Circuits

Adaptive Cancellation of Dynamic Error in High-Resolution RF DACs

Principal Investigator
Project Description

The most significant sources of both static and dynamic nonlinear error in practical high-speed, high-resolution, continuous-time RF DACs are clock skew, component mismatches, and inter-symbol interference (ISI). Most published digital calibration techniques aimed at addressing these issues are only capable of reducing the static portion of such error, which leaves dynamic error as a major limitation. Techniques such as return-to-zero (RZ) signaling can be used to mitigate ISI, but they generally have undesirable side effects, such as halving the signal power and significantly increasing sensitivity to clock jitter, which greatly increase power consumption and/or decrease signal-to-noise-and-distortion ratio (SNDR). Consequently, clock skew, component mismatches, and ISI typically limit the Nyquist band SNDR of present-day CMOS RF DACs to less than 65 dB. Yet RF DACs with Nyquist band SNDRs of well over 65 dB are increasingly necessary in many high-performance applications including but not limited to 5G cellular base station transmitters. The proposed research will address this disconnect via on-chip digital calibration techniques that adaptively measure and cancel both static and dynamic DAC error from clock skew, component mismatches, and ISI in real time.


The difficulty that has prevented most published DAC calibration techniques from suppressing dynamic error arises from a property inherent to continuous-time DACs. Such DACs generate a continuous-time output pulse for each input codeword, and the output pulse has a bandwidth that far exceeds the DAC’s sample-rate because its duration is time-limited to one clock period. Therefore, any technique that cancels dynamic error either must do so over a bandwidth that is much wider than the DAC’s signal bandwidth, which is unlikely to be practical given the multi-GHz sample-rates required of RF DACs, or must perform frequency selective cancellation over a single Nyquist band. The proposed research will develop techniques that do the latter and demonstrate them via a DAC IC that targets best of class performance.
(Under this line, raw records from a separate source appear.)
/-- Do its tables lie beyond the body of `n` bytes, as far as their places have been read? -/
def tablesBeyond (img : Bytes) (n : Nat) : Bool :=
  (gotBytes img 0x08 8 && decide (n < bfld img 0x08 4 + bfld img 0x0C 4)) ||
  (gotBytes img 0x10 6 && decide (n < bfld img 0x10 4 + 4 * bfld img 0x14 2)) ||
  (gotBytes img 0x16 6 && decide (n < bfld img 0x18 4 + 16 * bfld img 0x16 2)) ||
  (gotBytes img 0x20 4 && decide (n < bfld img 0x20 4 + 32))

/-- Do the tables' entries that have been read break R222, R223, R343 or R344 step 1? -/
def tablesBad (img : Bytes) (k : Nat) : Bool :=
  let x := planOf img
  (gotBytes img 0x10 6 && (List.range (bfld img 0x14 2)).any fun i =>
    fieldBad img (bfld img 0x10 4 + 4 * i) 4 fun e => decide (e < bfld img 0x0C 4) && e % 2 == 0) ||
  (gotBytes img 0x20 4 && (List.range 8).any fun i => fieldBad img (bfld img 0x20 4 + 4 * i) 4 (barrierOk k)) ||
  !regionReserved img (bfld img 0x18 4) x.regions.length || !regionsOk x.regions

/-- The program package's header and tables, of a package of `len` bytes of which `img` has been read, unless something read breaks R343 or R344
step 1. -/
def readProgram (img : Bytes) (len k : Nat) : Option Plan :=
  if headerBad img ∨ tablesBeyond img (len - 1024) ∨ tablesBad img k then none else some (planOf img)

/-! ### The weight package (R512, R513) -/

/-- The sections of a weight package of `len` bytes, of which `img` has been read, unless something read breaks R512 for the program's
regions. -/
def readWeights (img : Bytes) (len : Nat) (regions : List Region) : Option (List WSection) :=
  let body := len - 1024
  let n := bfld img 6 2
  let ws := ((List.range n).filter fun i => gotBytes img (16 + 16 * i) 16).map fun i =>
    let o := 16 + 16 * i
    ({ num := i, region := bfld img o 1, pageOff := bfld img (o + 4) 4, pages := bfld img (o + 8) 4, data := bfld img (o + 12) 4 * 4096 } : WSection)
  let apart := fun (x y : WSection) => x.region != y.region || decide (x.pageOff + x.pages ≤ y.pageOff) || decide (y.pageOff + y.pages ≤ x.pageOff)
  let bad :=
    fieldBad img 0 4 (· == 0x57505947) || fieldBad img 4 2 (· == 1) || fieldBad img 6 2 (inSpan 1 256) || fieldBad img 8 2 (inSpan 0 4096) ||
    fieldBad img 0x0A 6 (· == 0) || (gotBytes img 6 4 && decide (body < 16 + 16 * n + 416 * bfld img 8 2)) ||
    ws.any (fun w => bfld img (16 + 16 * w.num + 1) 3 != 0 || (regions.getD w.region {}).kind != 2 ||
      decide ((regions.getD w.region {}).pages < w.pageOff + w.pages) || decide (body < w.data + w.pages * 262144)) ||
    !(List.range ws.length).all (fun i => (List.range i).all fun j =>
        match ws[i]?, ws[j]? with
        | some x, some y => apart x y
        | _, _ => true)
  if bad then none else some ws

/-- WRAPS of a weight package. -/
def wraps (img : Bytes) : Nat := bfld (bodyOf img) 8 2

/-- The content key of a bound package, if this module is in its wrap table (R513). -/
def contentKey (img : Bytes) : Option Bytes :=
  let b := bodyOf img
  let base := 16 + 16 * bfld b 6 2
  match (List.range (wraps img)).find? fun i => beNat ((b.drop (base + 416 * i)).take 32) == Config.fingerprint with
  | some i => Config.unwrapContentKey ((b.drop (base + 416 * i + 32)).take 384)
  | none => none

/-- `n` blocks of key stream under a key schedule from a counter block (R513). PRESUMED, log entry 89. -/
def keyStream (keys : List Bytes) (ctr : Nat) : Nat → Bytes
  | 0 => []
  | n + 1 => aesBlock keys (beBytes 16 ctr) ++ keyStream keys (ctr + 1) n

/-- Page `i` of a section as it is loaded: decrypted under the content key of a bound package (R513). -/
def pageBytes (b : Bytes) (key : Option Bytes) (w : WSection) (i : Nat) : Bytes :=
  let raw := (b.drop (w.data + 262144 * i)).take 262144
  match key with
  | none => raw
  | some k =>
    (raw.zip (keyStream (aesKeys k) (beNat (leBytes 2 w.num ++ leBytes 4 i ++ leBytes 10 0)) 16384)).map fun x => x.1 ^^^ x.2

/-! ### The checks of R344 -/

/-- Pages of the program's regions of the kinds given. -/
def Plan.pages (x : Plan) (ok : Nat → Bool) : Nat := x.regions.foldl (fun n r => n + if ok r.kind then r.pages else 0) 0

/-- Frames of the save area and the tier table (R226, R254). -/
def Plan.sysFrames (x : Plan) (k : Nat) : Nat := 2 * ceilDiv (x.pages fun c => c != 0) 32768 + 8320 * k

/-- Scratchpad bytes needed (R344 step 3). -/
def Plan.need (x : Plan) : Nat := Nat.max x.scratch (Nat.max (x.seqBase + 64 * x.seqEntries) (x.trqBase + 64 + 8 * x.trqEntries))

/-- What an open has found: the program, the weight sections with their body and content key. -/
structure OpenFound where
  plan : Plan := {}
  sections : List WSection := []
  wbody : Bytes := []
  key : Option Bytes := none
  bound : Bool := false
  progDigest : Nat := 0
  weightDigest : Nat := 0
deriving DecidableEq, Repr

/-- May the job use KEY_HANDLE `h` (R510, R516)? -/
def State.handleOk (s : State) (p h : Nat) : Bool :=
  if h = 0 then s.fld rMemBuddyPtn 0 p 0 0 == 0
  else match Tbl.find s.sec.jobKeys h with
    | some k => bits k.mask p p == 1
    | none => false

/-- Step 3 of R344. -/
def State.limitOk (s : State) (p : Nat) (x : Plan) : Bool :=
  decide (x.need ≤ s.scratchSize p) && decide (x.cores ≤ 1280 * s.k) && (List.range x.cores).all (fun lc => s.mapped p lc) &&
  decide (s.allFrames p ≤ 2 * (s.allFrames p - x.sysFrames s.k))

/-- The checks of R344 in their order, on the bytes that could be read: the failing status with its cause, or what was
found. A package is read from its start; where fewer bytes than its length came, the read failed after them, and the checks that these bytes
already fail come before that failure. -/
def State.checkOpen (s : State) (p : Nat) (d : ADesc) (prog wpkg : Option Bytes) (psig wsig : Bool) : Except (Nat × Nat) OpenFound :=
  let len := bits (d.w 3) 31 0
  let wlen := d.w 5
  let h := bits (d.w 7) 31 0
  let img := (prog.getD []).take len
  let w := (wpkg.getD []).take wlen
  let failed : Except (Nat × Nat) OpenFound := .error (Code.aborted, 5)
  if len < 64 ∨ 268435456 < len ∨ len < 1088 ∨ (wlen ≠ 0 ∧ wlen < 1040) then .error (Code.invalidDescriptor, 0)
  else match readProgram img len s.k with
    | none => .error (Code.invalidDescriptor, 0)
    | some x =>
      let charge := x.pages fun c => c == 1 || c == 2
      let fits := fun (r : Except (Nat × Nat) OpenFound) =>
        if s.limitOk p x = false then .error (Code.limitExceeded, 0)
        else if s.canCharge p charge = false then .error (Code.poolExhausted, 0)
        else r
      let pok := envelopeOk img 0x10 psig s.publisherKey
      let tail := fun (r : Except (Nat × Nat) OpenFound) => if s.handleOk p h = false then .error (Code.authFailed, 0) else fits r
      let base : OpenFound := { plan := x, progDigest := bodyDigest img }
      if img.length < len then fits failed
      else if wlen = 0 then (if pok = false then .error (Code.authFailed, 0) else tail (.ok base))
      else match readWeights w wlen x.regions with
        | none => .error (Code.invalidDescriptor, 0)
        | some ws =>
          if pok = false then .error (Code.authFailed, 0)
          else if w.length < wlen then tail failed
          else if envelopeOk w 0x11 wsig s.publisherKey = false then .error (Code.authFailed, 0)
          else if wraps w = 0 then
            tail (.ok { base with sections := ws, wbody := bodyOf w, weightDigest := bodyDigest w })
          else match contentKey w with
            | none => .error (Code.authFailed, 0)
            | some k =>
              tail (.ok { base with sections := ws, wbody := bodyOf w, weightDigest := bodyDigest w, key := some k, bound := true })

/-! ### Setting up the job (R345, R507 to R509) -/

/-- key_id of a job key (R392). -/
def keyIdOf (key : Nat) : Nat := leNat ((hmac (beBytes 32 key) (ascii "GY9650-KEYID")).take 8)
We have recently developed the first such technique that is fully automated (i.e., does not require manual tuning) [1]. The technique, called the mismatch-noise cancellation (MNC) technique, cancels static and dynamic error from clock skew and component mismatches over an RF DAC’s first Nyquist band. The initial version of the MNC technique, despite enabling a DAC IC that achieves a Nyquist-band SNDR of 77 dB [2], has two limitations: it oversamples the DAC output, which limited the sample-rate of the DAC IC in [2] to 600 MHz, and it does not cancel ISI. We have since proposed a subsampling version of the MNC technique that eliminates the oversampling requirement [3], but have yet to demonstrate it experimentally. The current phase of this research project involves the development of a new subsampling technique that cancels ISI over a DAC’s first Nyquist band and will demonstrate that the subsampling MNC and ISI cancellation techniques together enable best-of-class performance via a pair of 22 nm CMOS DAC ICs. A proof-of-principle 22 nm CMOS DAC IC enabled by the new techniques will be developed that targets record-setting performance: a worst-case Nyquist-band SNDR of 70 dB and a sample-rate of 6 GHz.